**Collected data entries:**
@[simp] theorem State.deviceScan_boot (s : State) (bytes : Nat) (poisoned : Bool)  : (State.deviceScan s bytes poisoned).boot = s.boot := by
  simp [State.deviceScan]

@[simp] theorem State.access_boot (s : State) (c : Instr) (lines : List Nat) (need : Nat → Option Nat) (f : State → State) (hf : ∀ s : State, (f s).boot = s.boot) : (State.access s c lines need f).boot = s.boot := by
  simp [State.access, apply_ite State.boot, apply_ite Prod.fst, apply_ite Prod.snd, hf]

@[simp] theorem State.counterAdd_boot (s : State) (n : Nat) (a : Int)  : (State.counterAdd s n a).boot = s.boot := by
  simp [State.counterAdd, apply_ite State.boot, apply_ite Prod.fst, apply_ite Prod.snd]

@[simp] theorem State.reason_boot (s : State) (q code : Nat)  : (State.reason s q code).boot = s.boot := by
  simp [State.reason, apply_ite State.boot, apply_ite Prod.fst, apply_ite Prod.snd]

@[simp] theorem State.infReport_boot (s : State) (q job : Nat) (inf : Bool)  : (State.infReport s q job inf).boot = s.boot := by
  simp [State.infReport, apply_ite State.boot, apply_ite Prod.fst, apply_ite Prod.snd]

@[simp] theorem State.ledgerAdd_boot (s : State) (r : LedgerRec)  : (State.ledgerAdd s r).1.boot = s.boot := by
  simp [State.ledgerAdd, apply_ite State.boot, apply_ite Prod.fst, apply_ite Prod.snd]

@[simp] theorem State.undoLine_boot (s : State) (ln : Nat) (d : Line) (bad : Bool)  : (State.undoLine s ln d bad).boot = s.boot := by
  unfold State.undoLine; (repeat' split) <;> simp [apply_ite State.boot, apply_ite Prod.fst, apply_ite Prod.snd]

@[simp] theorem State.undo_boot (s : State) (r : LedgerRec)  : (State.undo s r).boot = s.boot := by
  simp [State.undo, apply_ite State.boot, apply_ite Prod.fst, apply_ite Prod.snd]

@[simp] theorem State.clearSums_boot (s : State)  : (State.clearSums s).boot = s.boot := by
  simp [State.clearSums]

@[simp] theorem State.restoreCounters_boot (s : State)  : (State.restoreCounters s).boot = s.boot := by
  simp [State.restoreCounters, apply_ite State.boot, apply_ite Prod.fst, apply_ite Prod.snd]

@[simp] theorem State.rollbackData_boot (s : State)  : (State.rollbackData s).boot = s.boot := by
  simp [State.rollbackData]

@[simp] theorem State.releaseLedger_boot (s : State)  : (State.releaseLedger s).boot = s.boot := by
  simp [State.releaseLedger]

@[simp] theorem State.releaseIn_boot (s : State)  : (State.releaseIn s).boot = s.boot := by
  simp [State.releaseIn]

@[simp] theorem State.escIdle_boot (s : State)  : (State.escIdle s).boot = s.boot := by
  simp [State.escIdle]

@[simp] theorem State.throttleUpdate_boot (s : State) (p : Nat)  : (State.throttleUpdate s p).boot = s.boot := by
  simp [State.throttleUpdate]

@[simp] theorem State.inject_boot (s : State) (p : Packet)  : (State.inject s p).boot = s.boot := by
  unfold State.inject
  repeat' (first | (simp [apply_ite State.boot, apply_ite Prod.fst, apply_ite Prod.snd]; done) | split | (refine (State.each_boot _ _ _ ?_).trans ?_ <;> intros) | simp [apply_ite State.boot, apply_ite Prod.fst, apply_ite Prod.snd])

@[simp] theorem State.refill_boot (s : State)  : (State.refill s).boot = s.boot := by
  simp [State.refill]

**Task goal:**
Lines from the entries that contain the string "refill" are what must be copied.

**Finished exercise:**
@[simp] theorem State.refill_boot (s : State)  : (State.refill s).boot = s.boot := by
  simp [State.refill]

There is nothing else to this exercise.